----- MATERIAL SUPPLIED -----
/-! ### Core cycles (R36, R38, R340, R413, R425, log entry 6) -/

/-- Event 0x01 on a core: one count for each function with a resident team, and one in each team's view (R425). -/
def countCycle (s : State) (core : Nat) : State :=
  ((s.work.teams.filter (fun t => onCore t core)).foldl (fun (r : State × List Nat) t =>
    let f := s.funcOf t.launch
    if r.2.contains f then (r.1.view core 0x01 1 t.launch t.id, r.2)
    else (r.1.count core f 0x01 1 (some (t.launch, t.id)), f :: r.2)) (s, [])).1
/-- Frequency of a point in MHz (Table 17-1). -/
def pointMHz : Nat → Nat
  | 0 => 600 | 1 => 800 | 2 => 1000 | 3 => 1200 | 4 => 1350 | _ => 1500
/-- A cycle of a resident group: CTXCLK counts, a cycle timer whose deadline it reaches fires (R277), a stop request counts. -/
def tick (s : State) (g : Group) : Group :=
  let g := { g with sp := { g.sp with ctxclk := g.sp.ctxclk + 1 },
                    ctl := { g.ctl with stopCnt := if g.ctl.stopPend then g.ctl.stopCnt + 1 else g.ctl.stopCnt } }
  if timerDue s g .cyc then fireTimer g .cyc else g
/-- A core cycle passes on a die: for its resident groups, and for requested teams, whose deadline counts. -/
def passCycle (d : Nat) (s : State) : State :=
  let on := fun (core : Nat) => decide (dieOf core = d)
  let cs := ((s.work.teams.flatMap (fun t => if t.pair then [t.core, t.core + 1] else [t.core])).filter on).dedup
  let s := cs.foldl countCycle s
  let s := s.modDie d (fun x => { x with clk := x.clk + 1 })
  { s with work := { s.work with
      groups := s.work.groups.map (fun e =>
        if on e.2.core && !e.2.ctl.saved then (e.1, tick s e.2) else e),
      teams := s.work.teams.map (fun t => if t.preq && on t.core then { t with preqCnt := t.preqCnt + 1 } else t) } }
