-- ==== Sys2Proof/Certificates/Slice0/Obligations.lean ====
section
/-! DEFINITION. Statements for the provers. -/

open Sys2Proof Sys2Proof.Machine

/-- The state after reset (R8, R422): memory is canonical and order numbers are in order; nothing is resident, every byte of HBM4 and
LPDDR6 reads 0, every die stands at point 0, the arbiter is in grant mode with the default caps, every function has the defaults of
Table 15-6 and no policy, every vector names the ROM, and the journal's sequence starts at 1.

RESET (R422): nothing that was resident, in flight or in a register of the device is left, the arbiter is in grant mode at its default
caps, HBM4 and LPDDR6 are cleared (step 4 of Table 17-5), and memory outside the device keeps its bytes. Bring-up is complete, or a step of
Table 17-5 has failed and halted it with its number as the failure code: step 2 at the latest where the firmware image does not verify.

Which state reset leaves where no rule gives one is the model's choice (log entries 4 and 5), and so are that every vector names the ROM (log
entry 3) and what the failure code is (log entry 2); the state of the first part is that before bring-up. The lists that bring-up leaves
empty are those of R363. -/
def Obligations.ResetState : Prop :=
  (State.reset.Inv ∧ State.reset.Numbered) ∧
  (State.reset.work = WorkSt.reset ∧ State.reset.cores = [] ∧ State.reset.mem.pend = [] ∧ State.reset.dev.jseq = 1 ∧
   (∀ a, pmem a = .lpddr ∨ a < 0x8000000000 → State.reset.mem.byte a = 0) ∧
   (∀ d, (State.reset.die d).point = 0 ∧ (State.reset.die d).hot = false) ∧ State.reset.pw.grantMode = true ∧
   State.reset.pw.cAvg = 2400 ∧ State.reset.pw.cPeak = 3000 ∧ State.reset.pw.cSprint = 2800 ∧
   (∀ f, (State.reset.func f).slice = 1000000 ∧ (State.reset.func f).dqWeight = 16 ∧ (State.reset.func f).deadline = 60000 ∧
     (State.reset.func f).policy = none) ∧
   (∀ c, c < 64 → State.reset.dev.romVecs.getLsbD c = true) ∧
   (∀ c i, (State.reset.core c).dbg = [] ∧ Tb.get Comparator.zero (State.reset.core c).dbg i = ⟨0, 0, 0⟩)) ∧
  (∀ (s : State), ∃ t, exec .reset s = .next t ∧ t.work = WorkSt.reset ∧ t.pw = Power.reset ∧ t.cores = [] ∧ t.dies = [] ∧
     t.clusters = [] ∧ t.mem.pend = [] ∧ t.mem.bounds = [] ∧ t.mem.bad = [] ∧ t.dev.jseq = 1 ∧ t.now = 0 ∧
     (∀ a, 0x20000000000 ≤ a → t.mem.byte a = s.mem.byte a) ∧ (∀ a, pmem a = .lpddr ∨ a < 0x8000000000 → t.mem.byte a = 0) ∧
     (t.dev.bootFail = none → t.dev.bringUp = 6 ∧ firmwareVerified = true ∧
       ∀ i, i < 10 → t.num (0x8000080000 + 32 * i) 8 = 0 ∧ t.num (0x8000080000 + 32 * i + 8) 8 = 0 ∧
         t.num (0x8000080000 + 32 * i + 16) 8 = 0x800008F800 + 0x800 * i ∧ t.num (0x8000080000 + 32 * i + 24) 4 = 256) ∧
     (∀ k, t.dev.bootFail = some k → 1 ≤ k ∧ k ≤ 5 ∧ t.dev.bringUp + 1 = k ∧ (firmwareVerified = false → k ≤ 2)))
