-- ==== Sys2Proof/Laws/Regs.lean ====
section
/-! SUPPORT. What the register operations of an issue write, once for each operation. -/

namespace Sys2Proof.Machine

theorem mem_lanesOf (m : Mask) (l : Nat) : l ∈ lanesOf m ↔ m.getLsbD l = true := by
  simp only [lanesOf, List.mem_filter, List.mem_range]
  constructor
  · exact fun h => h.2
  · intro h
    refine ⟨?_, h⟩
    by_contra hc
    rw [BitVec.getLsbD_of_ge m l (by omega)] at h
    cases h
theorem lanesOf_lt (m : Mask) (l : Nat) (h : l ∈ lanesOf m) : l < 64 := by
  simpa using (List.mem_filter.1 h).1

/-- First the writes of one effect, then those of another. -/
def Eff.seq (a b : Eff) : Eff :=
  ⟨fun n l => (b.v n l).or (a.v n l), fun n => (b.s n).or (a.s n), fun n l => (b.p n l).or (a.p n l), a.fl ||| b.fl⟩

theorem Writes.refl (g : Group) : Writes g g Eff.none := by
  refine ⟨?_, ?_, ?_, ?_, ?_, rfl, ⟨_, _, _, _, _, _, rfl⟩⟩ <;> try simp [Eff.none]
  intro c n l _; cases c <;> simp [Eff.heals]

theorem getD_or {α : Type} (a b : Option α) (c : α) : (a.or b).getD c = a.getD (b.getD c) := by cases a <;> rfl
theorem isSome_or {α : Type} (a b : Option α) : (a.or b).isSome = (a.isSome || b.isSome) := by cases a <;> rfl

theorem Writes.trans {g g' g'' : Group} {a b : Eff} (h : Writes g g' a) (k : Writes g' g'' b) : Writes g g'' (a.seq b) := by
  refine ⟨?_, ?_, ?_, ?_, ?_, ?_, ?_⟩
  · intro n l hl; rw [k.v n l hl, h.v n l hl]; exact (getD_or _ _ _).symm
  · intro n; rw [k.s n, h.s n]; exact (getD_or _ _ _).symm
  · intro n l hl; rw [k.p n l hl, h.p n l hl]
    split_ifs
    · rfl
    · exact (getD_or _ _ _).symm
  · rw [k.fl, h.fl]; simp [Eff.seq, BitVec.or_assoc]
  · intro x
    rw [k.soft, h.soft]
    obtain ⟨c, n, l⟩ := x
    cases c
    case v => simp only [Eff.heals, Eff.seq, isSome_or, Bool.or_eq_true]; tauto
    case s => simp only [Eff.heals, Eff.seq, isSome_or, Bool.or_eq_true]; tauto
    case p =>
      simp only [Eff.heals, Eff.seq, isSome_or, Bool.or_eq_true, exists_or]; tauto
    all_goals simp only [Eff.heals]; tauto
  · rw [k.outst, h.outst]
  · obtain ⟨_, _, _, _, _, _, h1⟩ := h.rest
    obtain ⟨_, _, _, _, _, _, h2⟩ := k.rest
    subst h1
    exact ⟨_, _, _, _, _, _, h2⟩

theorem Writes.congr {g g' : Group} {a b : Eff} (h : Writes g g' a) (e : a = b) : Writes g g' b := e ▸ h

theorem key_inj (n l n' l' : Nat) (h : l < 64) (h' : l' < 64) : 64 * n + l = 64 * n' + l' ↔ n = n' ∧ l = l' := by omega

theorem writes_setV (g : Group) (n l : Nat) (hl : l < 64) (c : VCell) :
    Writes g (g.setV n l c) { Eff.none with v := fun i j => if i = n ∧ j = l then some c else none } := by
  refine ⟨?_, ?_, ?_, ?_, ?_, rfl, ⟨_, _, _, _, _, _, rfl⟩⟩
  · intro i j hj
    simp only [Group.vAt, Group.setV, Tb.get_set, key_inj _ _ _ _ hj hl]
    split_ifs <;> simp_all
  · intro i; simp [Group.sAt, Group.setV, Eff.none]
  · intro i j _; simp [Group.pAt, Group.setV, Eff.none]
  · simp [Group.setV, Eff.none]
  · rintro ⟨c, i, j⟩
    simp only [Group.setV, List.mem_filter, decide_eq_true_eq, ne_eq, Prod.mk.injEq, not_and]
    cases c <;> simp [Eff.heals, Eff.none]

theorem writes_setS (g : Group) (n : Nat) (c : SCell) :
    Writes g (g.setS n c) { Eff.none with s := fun i => if i = n then some c else none } := by
  refine ⟨?_, ?_, ?_, ?_, ?_, rfl, ⟨_, _, _, _, _, _, rfl⟩⟩
  · intro i j hj; simp [Group.vAt, Group.setS, Eff.none]
  · intro i
    simp only [Group.sAt, Group.setS, Tb.get_set]
    split_ifs <;> simp_all
  · intro i j _; simp [Group.pAt, Group.setS, Eff.none]
  · simp [Group.setS, Eff.none]
  · rintro ⟨c, i, j⟩
    simp only [Group.setS, List.mem_filter, decide_eq_true_eq, ne_eq, Prod.mk.injEq, not_and]
    cases c <;> simp [Eff.heals, Eff.none]
    tauto

theorem writes_setP (g : Group) (n l : Nat) (hl : l < 64) (c : Byte) :
    Writes g (g.setP n l c) { Eff.none with p := fun i j => if i = n ∧ j = l then some c else none } := by
  unfold Group.setP
  by_cases hn : n = 0
  · simp only [hn, if_true]
    refine ⟨?_, ?_, ?_, ?_, ?_, rfl, ⟨_, _, _, _, _, _, rfl⟩⟩
    · intro i j _; simp [Eff.none]
    · intro i; simp [Eff.none]
    · intro i j _; split_ifs <;> simp_all
    · simp [Eff.none]
    · rintro ⟨c, i, j⟩
      refine ⟨fun h => ⟨h, ?_⟩, fun h => h.1⟩
      cases c <;> simp [Eff.heals, Eff.none]
  · simp only [hn, if_false]
    refine ⟨?_, ?_, ?_, ?_, ?_, rfl, ⟨_, _, _, _, _, _, rfl⟩⟩
    · intro i j hj; simp [Group.vAt, Eff.none]
    · intro i; simp [Group.sAt, Eff.none]
    · intro i j hj
      simp only [Group.pAt, Tb.get_set, key_inj _ _ _ _ hj hl]
      split_ifs <;> simp_all
    · simp [Eff.none]
    · rintro ⟨c, i, j⟩
      simp only [List.mem_filter, decide_eq_true_eq, ne_eq, Prod.mk.injEq, not_and]
      cases c <;> simp [Eff.heals, Eff.none]
      intro _
      constructor
      · intro h h1 _ h2; exact h h2 h1
      · intro h h1 h2; exact h h2 (h1 ▸ hn) h1

theorem writes_orFlags (g : Group) (f : BitVec 5) : Writes g (g.orFlags f) { Eff.none with fl := f } := by
  refine ⟨?_, ?_, ?_, ?_, ?_, rfl, ⟨_, _, _, _, _, _, rfl⟩⟩ <;> try simp [Group.vAt, Group.sAt, Group.pAt, Group.orFlags, Eff.none]
  intro c n l _; cases c <;> simp [Eff.heals]

theorem Eff.ext' {a b : Eff} (hv : ∀ n l, a.v n l = b.v n l) (hs : ∀ n, a.s n = b.s n) (hp : ∀ n l, a.p n l = b.p n l)
    (hf : a.fl = b.fl) : a = b := by
  cases a; cases b
  simp only [Eff.mk.injEq]
  exact ⟨funext fun n => funext fun l => hv n l, funext hs, funext fun n => funext fun l => hp n l, hf⟩

theorem writes_setVs (g : Group) (n : Nat) (f : Nat → VCell) (ls : List Nat) (hl : ∀ l ∈ ls, l < 64) :
    Writes g (g.setVs n (ls.map (fun l => (l, f l))))
      { Eff.none with v := fun i j => if i = n ∧ j ∈ ls then some (f j) else none } := by
  induction ls generalizing g with
  | nil => refine (Writes.refl g).congr ?_; simp [Eff.none]
  | cons l t ih =>
    have h1 := writes_setV g n l (hl l (by simp)) (f l)
    have h2 := ih (g.setV n l (f l)) (fun x hx => hl x (by simp [hx]))
    refine (h1.trans h2).congr (Eff.ext' ?_ ?_ ?_ ?_)
    · intro i j
      simp only [Eff.seq, List.mem_cons]
      by_cases hi : i = n <;> by_cases hj : j = l <;> by_cases ht : j ∈ t <;> simp_all
    · intro i; rfl
    · intro i j; rfl
    · simp [Eff.seq, Eff.none]

theorem writes_setPs (g : Group) (n : Nat) (f : Nat → Byte) (ls : List Nat) (hl : ∀ l ∈ ls, l < 64) :
    Writes g (g.setPs n (ls.map (fun l => (l, f l))))
      { Eff.none with p := fun i j => if i = n ∧ j ∈ ls then some (f j) else none } := by
  induction ls generalizing g with
  | nil => refine (Writes.refl g).congr ?_; simp [Eff.none]
  | cons l t ih =>
    have h1 := writes_setP g n l (hl l (by simp)) (f l)
    have h2 := ih (g.setP n l (f l)) (fun x hx => hl x (by simp [hx]))
    refine (h1.trans h2).congr (Eff.ext' ?_ ?_ ?_ ?_)
    · intro i j; rfl
    · intro i; rfl
    · intro i j
      simp only [Eff.seq, List.mem_cons]
      by_cases hi : i = n <;> by_cases hj : j = l <;> by_cases ht : j ∈ t <;> simp_all
    · simp [Eff.seq, Eff.none]

/-! ### The per-lane scheme -/

/-- What `vecOp` writes: one vector register in the issuing lanes, and the flags of every lane. -/
theorem vecOp_writes (s : State) (d : Reg) (f : Nat → LaneOut) :
    ∃ g', vecOp s d f = s.upG (fun _ => g') ∧
      Writes s.curG g' ((Eff.vec s d (fun l => (f l).cell)).flags ((lanesOf s.cur.mask).foldl (fun a l => a ||| (f l).fl) 0)) := by
  refine ⟨_, upG_const _ _, ?_⟩
  have h1 := writes_setVs s.curG d.toNat (fun l => (f l).cell) (lanesOf s.cur.mask) (fun l h => lanesOf_lt _ _ h)
  have h2 := h1.trans (writes_orFlags _ ((lanesOf s.cur.mask).foldl (fun a l => a ||| (f l).fl) 0))
  simp only [List.map_map, Function.comp_def, List.foldl_map]
  refine h2.congr (Eff.ext' ?_ ?_ ?_ ?_)
  · intro n l; simp [Eff.seq, Eff.none, Eff.flags, Eff.vec, mem_lanesOf]
  · intro n; rfl
  · intro n l; rfl
  · simp [Eff.seq, Eff.none, Eff.flags]

/-- What `uniOp` writes: one uniform register. -/
theorem uniOp_writes (s : State) (d : Reg) (srcs : List Opd) (c : SCell) :
    ∃ g', uniOp s d srcs c = s.upG (fun _ => g') ∧ Writes s.curG g' (Eff.uni d (orTokS srcs c)) :=
  ⟨_, upG_const _ _, writes_setS _ _ _⟩

/-- What `predOp` writes: one predicate in the issuing lanes. -/
theorem predOp_writes (s : State) (p : BitVec 3) (f : Nat → Byte) :
    ∃ g', predOp s p f = s.upG (fun _ => g') ∧ Writes s.curG g' (Eff.pred s p f) := by
  refine ⟨_, upG_const _ _, ?_⟩
  have h1 := writes_setPs s.curG p.toNat f (lanesOf s.cur.mask) (fun l h => lanesOf_lt _ _ h)
  refine h1.congr (Eff.ext' (fun _ _ => rfl) (fun _ => rfl) ?_ rfl)
  intro n l; simp [Eff.pred, mem_lanesOf]

/-- What `vecOp64` writes: a pair in the issuing lanes. -/
theorem vecOp64_writes (s : State) (d : Reg) (f : Nat → Opd) :
    ∃ g', vecOp64 s d f = s.upG (fun _ => g') ∧
      Writes s.curG g' (Eff.pair s d.toNat
        (fun l => match (f l).tok with | some t => VCell.tok t | none => ⟨BitVec.ofNat 32 (f l).v, (f l).eb⟩)
        (fun l => match (f l).tok with | some t => VCell.tok t | none => ⟨BitVec.ofNat 32 ((f l).v / 2 ^ 32), (f l).eb⟩)) := by
  refine ⟨_, upG_const _ _, ?_⟩
  have h1 := writes_setVs s.curG d.toNat
    (fun l => match (f l).tok with | some t => VCell.tok t | none => ⟨BitVec.ofNat 32 (f l).v, (f l).eb⟩)
    (lanesOf s.cur.mask) (fun l h => lanesOf_lt _ _ h)
  have h2 := h1.trans (writes_setVs _ (d.toNat + 1)
    (fun l => match (f l).tok with | some t => VCell.tok t | none => ⟨BitVec.ofNat 32 ((f l).v / 2 ^ 32), (f l).eb⟩)
    (lanesOf s.cur.mask) (fun l h => lanesOf_lt _ _ h))
  simp only [List.map_map, Function.comp_def]
  refine h2.congr (Eff.ext' ?_ (fun _ => rfl) (fun _ _ => rfl) ?_)
  · intro n l
    simp only [Eff.seq, Eff.pair, mem_lanesOf, Eff.none]
    by_cases h : s.cur.mask.getLsbD l = true <;> by_cases h1 : n = d.toNat + 1 <;> by_cases h2 : n = d.toNat <;> simp_all
  · simp [Eff.seq, Eff.none, Eff.pair]

/-! ### An issue -/

/-- A word that passes the checks at issue has its effect. -/
theorem issue_passes (i : Instr) (s : State) (body : State → State) (h : passes s i = true) :
    issue i s body = .next (settle s i (body s)) := by
  simp only [Machine.passes, Bool.and_eq_true, Bool.not_eq_true', decide_eq_true_eq, Option.isNone_iff_eq_none] at h
  obtain ⟨⟨⟨h1, h2⟩, h3⟩, h4⟩ := h
  unfold issue
  simp only [h1, h2, h3, h4, Bool.false_eq_true, if_false]

/-- Marks of outstanding results change nothing else. -/
theorem settle_writes (s : State) (i : Instr) (g' : Group) (e : Eff) (hi : Issuing s i) (w : Writes s.curG g' e) :
    ∃ g'', settle s i (s.upG (fun _ => g')) = s.upG (fun _ => g'') ∧ Writes s.curG g'' e := by
  unfold settle markContested
  simp only [upG_cur, hi.calm.1, hi.calm.2, Bool.or_self, Bool.false_eq_true, if_false]
  split_ifs with hc
  · exact ⟨g', rfl, w⟩
  · refine ⟨_, upG_upG s (fun _ => g') _, ⟨w.v, w.s, w.p, w.fl, w.soft, ?_, ?_⟩⟩
    · rw [← w.outst]
      simp only [List.map_map]
      apply List.map_congr_left
      intro x _
      simp only [Function.comp_apply]
      split_ifs <;> rfl
    · obtain ⟨_, _, _, _, _, _, h1⟩ := w.rest
      subst h1
      exact ⟨_, _, _, _, _, _, rfl⟩

theorem modG_id (s : State) (h : Nat) (f : Group → Group) (e : ∀ g, f g = g) : s.modG h f = s := by
  unfold State.modG
  rw [Tb.modify_id _ _ _ (fun v _ => e v)]
/-- An instruction without a destination marks nothing. -/
theorem settle_self (s : State) (i : Instr) (hw : ∀ n, writes n i = []) : settle s i s = s := by
  unfold settle markContested
  split_ifs
  · rfl
  · rfl
  · refine modG_id s _ _ (fun g => ?_)
    have : destKeys g.regs i s.cur.mask = [] := by simp [destKeys, hw]
    simp [this]

/-- An instruction whose effect is a change of its group. -/
theorem gives_of_body (i : Instr) (e : State → Eff) (body : State → State) (hx : ∀ s, exec i s = issue i s body)
    (hb : ∀ s, Issuing s i → ∃ g', body s = s.upG (fun _ => g') ∧ Writes s.curG g' (e s)) : Gives i e := by
  intro s hi
  obtain ⟨g', hg, w⟩ := hb s hi
  obtain ⟨g'', h2, w2⟩ := settle_writes s i g' (e s) hi w
  exact ⟨g'', by rw [hx, issue_passes i s body hi.passes, hg, h2], w2⟩

/-! ### Instructions by their shape -/

theorem laneOut_cell (srcs : List Opd) (c : VCell) (f : BitVec 5) : (laneOut srcs ⟨c, f⟩).cell = orTok srcs c := by
  unfold laneOut orTok; cases firstTok srcs <;> rfl
theorem laneOut_fl (srcs : List Opd) (c : VCell) : (laneOut srcs ⟨c, 0⟩).fl = 0 := by
  unfold laneOut; cases firstTok srcs <;> rfl
theorem orFlags_zero (l : List Nat) : l.foldl (fun (a : BitVec 5) _ => a ||| 0) 0 = 0 := by
  induction l with
  | nil => rfl
  | cons x t ih => simp

/-- A uniform instruction. -/
theorem givesS_of_issue (i : Instr) (d : Reg) (srcs srcs' : State → List Opd) (c c' : State → SCell)
    (hx : ∀ s, exec i s = issue i s (fun s => uniOp s d (srcs s) (c s)))
    (h1 : ∀ s, srcs s = srcs' s) (h2 : ∀ s, c s = c' s) : GivesS i d srcs' c' := by
  have e1 := funext h1
  have e2 := funext h2
  subst e1; subst e2
  exact gives_of_body i _ _ hx (fun s _ => uniOp_writes s d _ _)

/-- A vector instruction that raises no flag. -/
theorem gives_of_vecOp (i : Instr) (d : Reg) (f : State → Nat → LaneOut) (c : State → Nat → VCell)
    (hx : ∀ s, exec i s = issue i s (fun s => vecOp s d (f s)))
    (h1 : ∀ s l, (f s l).cell = c s l) (h2 : ∀ s l, (f s l).fl = 0) : Gives i (fun s => Eff.vec s d (c s)) := by
  refine gives_of_body i _ _ hx (fun s _ => ?_)
  obtain ⟨g', hg, w⟩ := vecOp_writes s d (f s)
  refine ⟨g', hg, w.congr ?_⟩
  simp only [h1, h2, orFlags_zero]
  rfl
theorem givesV_of_issue (i : Instr) (d : Reg) (srcs srcs' : State → Nat → List Opd) (c c' : State → Nat → VCell)
    (hx : ∀ s, exec i s = issue i s (fun s => vecOp s d (fun l => laneOut (srcs s l) ⟨c s l, 0⟩)))
    (h1 : ∀ s l, srcs s l = srcs' s l) (h2 : ∀ s l, c s l = c' s l) : GivesV i d srcs' c' := by
  have e1 : srcs = srcs' := funext fun s => funext fun l => h1 s l
  have e2 : c = c' := funext fun s => funext fun l => h2 s l
  subst e1; subst e2
  exact gives_of_vecOp i d _ _ hx (fun _ _ => laneOut_cell _ _ _) (fun _ _ => laneOut_fl _ _)
/-- A vector instruction with flags. -/
theorem givesF_of_issue (i : Instr) (d : Reg) (f f' : State → Nat → LaneOut)
    (hx : ∀ s, exec i s = issue i s (fun s => vecOp s d (f s))) (h : ∀ s l, f s l = f' s l) : GivesF i d f' := by
  have e : f = f' := funext fun s => funext fun l => h s l
  subst e
  exact gives_of_body i _ _ hx (fun s _ => vecOp_writes s d _)
/-- A comparison. -/
theorem givesP_of_issue (i : Instr) (p : BitVec 3) (f f' : State → Nat → Byte)
    (hx : ∀ s, exec i s = issue i s (fun s => predOp s p (f s))) (h : ∀ s l, f s l = f' s l) : GivesP i p f' := by
  have e : f = f' := funext fun s => funext fun l => h s l
  subst e
  exact gives_of_body i _ _ hx (fun s _ => predOp_writes s p _)

end Sys2Proof.Machine
end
-----
#### WHAT IS NEEDED:
After locating the line holding "case v => simp" above, output exactly that line and every line after it through the line holding "Bool.or_eq_true, exists_or]; tauto". Include nothing else.

#### OUTPUT BELOW:
    case v => simp only [Eff.heals, Eff.seq, isSome_or, Bool.or_eq_true]; tauto
    case s => simp only [Eff.heals, Eff.seq, isSome_or, Bool.or_eq_true]; tauto
    case p =>
      simp only [Eff.heals, Eff.seq, isSome_or, Bool.or_eq_true, exists_or]; tauto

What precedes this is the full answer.